[TASK DESCRIPTION]:
Give back exactly the lines of the data below, starting with the line that has "log 16). -/" and going on through the line that has "slot stay; the".

Dataset entries

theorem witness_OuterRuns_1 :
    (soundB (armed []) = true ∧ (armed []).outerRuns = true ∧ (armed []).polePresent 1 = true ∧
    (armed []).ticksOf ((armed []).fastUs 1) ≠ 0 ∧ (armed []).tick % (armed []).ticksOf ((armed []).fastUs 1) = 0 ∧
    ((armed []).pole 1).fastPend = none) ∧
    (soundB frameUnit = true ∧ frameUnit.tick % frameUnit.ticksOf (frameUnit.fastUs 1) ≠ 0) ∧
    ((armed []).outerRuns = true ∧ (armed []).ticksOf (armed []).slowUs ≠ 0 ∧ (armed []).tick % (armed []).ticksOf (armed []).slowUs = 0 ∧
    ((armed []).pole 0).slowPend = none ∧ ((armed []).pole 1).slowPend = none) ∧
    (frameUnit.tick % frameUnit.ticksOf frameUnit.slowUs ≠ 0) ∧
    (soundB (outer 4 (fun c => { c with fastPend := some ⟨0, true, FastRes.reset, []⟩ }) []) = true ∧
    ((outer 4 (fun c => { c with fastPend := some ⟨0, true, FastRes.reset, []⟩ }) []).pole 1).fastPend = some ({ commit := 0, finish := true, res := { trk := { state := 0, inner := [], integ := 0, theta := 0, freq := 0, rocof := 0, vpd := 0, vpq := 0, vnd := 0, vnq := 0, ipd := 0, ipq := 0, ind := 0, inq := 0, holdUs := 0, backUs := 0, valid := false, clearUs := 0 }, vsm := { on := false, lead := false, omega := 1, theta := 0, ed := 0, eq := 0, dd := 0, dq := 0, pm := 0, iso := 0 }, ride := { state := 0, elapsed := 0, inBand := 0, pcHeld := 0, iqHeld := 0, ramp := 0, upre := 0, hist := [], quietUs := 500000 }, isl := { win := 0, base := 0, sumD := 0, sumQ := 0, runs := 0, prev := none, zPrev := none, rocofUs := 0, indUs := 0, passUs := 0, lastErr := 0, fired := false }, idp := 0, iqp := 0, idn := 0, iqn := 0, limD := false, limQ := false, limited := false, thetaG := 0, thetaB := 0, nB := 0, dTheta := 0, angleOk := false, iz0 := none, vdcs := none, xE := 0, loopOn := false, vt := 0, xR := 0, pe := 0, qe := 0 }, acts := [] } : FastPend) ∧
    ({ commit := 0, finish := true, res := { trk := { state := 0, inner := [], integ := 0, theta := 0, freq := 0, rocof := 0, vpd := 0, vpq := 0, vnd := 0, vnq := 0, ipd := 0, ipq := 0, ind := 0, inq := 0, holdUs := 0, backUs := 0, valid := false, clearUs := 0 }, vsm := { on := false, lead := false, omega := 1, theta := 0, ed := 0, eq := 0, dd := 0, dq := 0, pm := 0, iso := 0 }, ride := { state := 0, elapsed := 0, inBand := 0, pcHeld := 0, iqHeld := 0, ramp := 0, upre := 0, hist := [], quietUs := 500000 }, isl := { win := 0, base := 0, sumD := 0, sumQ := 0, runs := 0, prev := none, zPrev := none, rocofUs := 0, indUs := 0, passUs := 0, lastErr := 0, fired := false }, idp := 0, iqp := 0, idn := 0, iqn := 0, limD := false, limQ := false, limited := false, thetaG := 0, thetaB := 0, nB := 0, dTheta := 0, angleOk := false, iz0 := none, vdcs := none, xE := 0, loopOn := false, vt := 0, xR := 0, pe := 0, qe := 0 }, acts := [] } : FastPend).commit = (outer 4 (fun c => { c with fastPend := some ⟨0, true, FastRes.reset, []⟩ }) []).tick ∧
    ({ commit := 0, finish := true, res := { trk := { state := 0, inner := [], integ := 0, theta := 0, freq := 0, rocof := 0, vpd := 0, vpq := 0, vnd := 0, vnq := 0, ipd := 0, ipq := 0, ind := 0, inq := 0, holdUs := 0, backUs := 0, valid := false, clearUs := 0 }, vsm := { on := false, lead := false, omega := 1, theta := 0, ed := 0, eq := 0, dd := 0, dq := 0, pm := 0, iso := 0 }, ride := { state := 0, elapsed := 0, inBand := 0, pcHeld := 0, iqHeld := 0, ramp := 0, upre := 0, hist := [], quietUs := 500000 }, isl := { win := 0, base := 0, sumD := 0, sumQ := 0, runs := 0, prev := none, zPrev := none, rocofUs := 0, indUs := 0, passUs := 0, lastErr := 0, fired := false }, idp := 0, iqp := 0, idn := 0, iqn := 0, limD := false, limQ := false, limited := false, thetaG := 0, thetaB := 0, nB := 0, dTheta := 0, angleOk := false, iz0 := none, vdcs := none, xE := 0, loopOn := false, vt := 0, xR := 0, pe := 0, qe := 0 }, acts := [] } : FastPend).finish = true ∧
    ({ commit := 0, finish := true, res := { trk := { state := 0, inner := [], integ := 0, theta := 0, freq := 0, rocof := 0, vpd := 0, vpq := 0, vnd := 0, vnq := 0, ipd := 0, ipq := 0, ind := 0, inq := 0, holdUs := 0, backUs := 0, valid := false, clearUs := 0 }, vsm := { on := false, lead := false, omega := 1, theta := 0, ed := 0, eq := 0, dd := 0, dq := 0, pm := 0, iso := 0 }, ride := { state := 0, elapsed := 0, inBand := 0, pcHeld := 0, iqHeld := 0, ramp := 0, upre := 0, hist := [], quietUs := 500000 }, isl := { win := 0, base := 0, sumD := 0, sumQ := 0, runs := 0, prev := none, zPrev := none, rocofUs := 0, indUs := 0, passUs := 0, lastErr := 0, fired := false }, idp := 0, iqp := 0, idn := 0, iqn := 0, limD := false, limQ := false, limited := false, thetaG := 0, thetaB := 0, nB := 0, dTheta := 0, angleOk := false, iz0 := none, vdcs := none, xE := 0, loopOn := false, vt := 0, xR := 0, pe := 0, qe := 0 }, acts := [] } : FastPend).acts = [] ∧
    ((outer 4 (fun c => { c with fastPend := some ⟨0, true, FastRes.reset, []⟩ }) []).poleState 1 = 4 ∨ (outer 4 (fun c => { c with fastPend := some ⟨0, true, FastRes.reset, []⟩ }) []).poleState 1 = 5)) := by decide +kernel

* * *

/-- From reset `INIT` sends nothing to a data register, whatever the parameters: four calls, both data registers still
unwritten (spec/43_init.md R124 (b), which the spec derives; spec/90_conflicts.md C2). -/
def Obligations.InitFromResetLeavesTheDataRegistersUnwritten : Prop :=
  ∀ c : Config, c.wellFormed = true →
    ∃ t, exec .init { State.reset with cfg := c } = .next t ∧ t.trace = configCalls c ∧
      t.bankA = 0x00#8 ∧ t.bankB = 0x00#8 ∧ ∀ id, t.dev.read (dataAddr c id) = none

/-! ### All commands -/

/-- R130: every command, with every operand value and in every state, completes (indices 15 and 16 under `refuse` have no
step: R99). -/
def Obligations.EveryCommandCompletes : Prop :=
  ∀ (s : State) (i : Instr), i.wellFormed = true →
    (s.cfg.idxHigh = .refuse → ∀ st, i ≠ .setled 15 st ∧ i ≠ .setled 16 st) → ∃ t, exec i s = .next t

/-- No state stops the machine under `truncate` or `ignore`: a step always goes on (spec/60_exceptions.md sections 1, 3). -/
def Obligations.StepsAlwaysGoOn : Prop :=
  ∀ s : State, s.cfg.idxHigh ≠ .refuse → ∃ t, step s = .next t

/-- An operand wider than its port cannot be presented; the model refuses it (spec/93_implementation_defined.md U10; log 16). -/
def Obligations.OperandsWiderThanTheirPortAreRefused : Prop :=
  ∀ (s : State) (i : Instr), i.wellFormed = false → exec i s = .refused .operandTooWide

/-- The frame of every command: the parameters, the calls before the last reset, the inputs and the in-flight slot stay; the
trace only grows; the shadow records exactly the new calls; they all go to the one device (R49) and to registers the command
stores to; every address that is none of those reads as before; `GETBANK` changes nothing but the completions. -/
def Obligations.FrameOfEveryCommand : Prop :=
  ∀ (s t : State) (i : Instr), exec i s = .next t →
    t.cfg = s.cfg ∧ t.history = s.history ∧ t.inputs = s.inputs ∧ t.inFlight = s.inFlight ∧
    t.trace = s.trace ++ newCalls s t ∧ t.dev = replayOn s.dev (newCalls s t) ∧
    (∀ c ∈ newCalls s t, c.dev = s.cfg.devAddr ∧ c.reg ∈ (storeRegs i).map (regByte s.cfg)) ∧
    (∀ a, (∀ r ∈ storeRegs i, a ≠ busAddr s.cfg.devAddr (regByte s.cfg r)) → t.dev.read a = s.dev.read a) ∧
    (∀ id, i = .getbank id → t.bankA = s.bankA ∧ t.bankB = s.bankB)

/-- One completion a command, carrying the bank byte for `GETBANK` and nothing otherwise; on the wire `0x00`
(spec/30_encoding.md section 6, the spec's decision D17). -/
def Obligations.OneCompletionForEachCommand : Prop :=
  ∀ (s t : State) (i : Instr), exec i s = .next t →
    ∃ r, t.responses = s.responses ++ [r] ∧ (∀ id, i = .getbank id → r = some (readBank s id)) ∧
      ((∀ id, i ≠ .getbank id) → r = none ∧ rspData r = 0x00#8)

[OUTPUT BELOW]:
/-- An operand wider than its port cannot be presented; the model refuses it (spec/93_implementation_defined.md U10; log 16). -/
def Obligations.OperandsWiderThanTheirPortAreRefused : Prop :=
  ∀ (s : State) (i : Instr), i.wellFormed = false → exec i s = .refused .operandTooWide

/-- The frame of every command: the parameters, the calls before the last reset, the inputs and the in-flight slot stay; the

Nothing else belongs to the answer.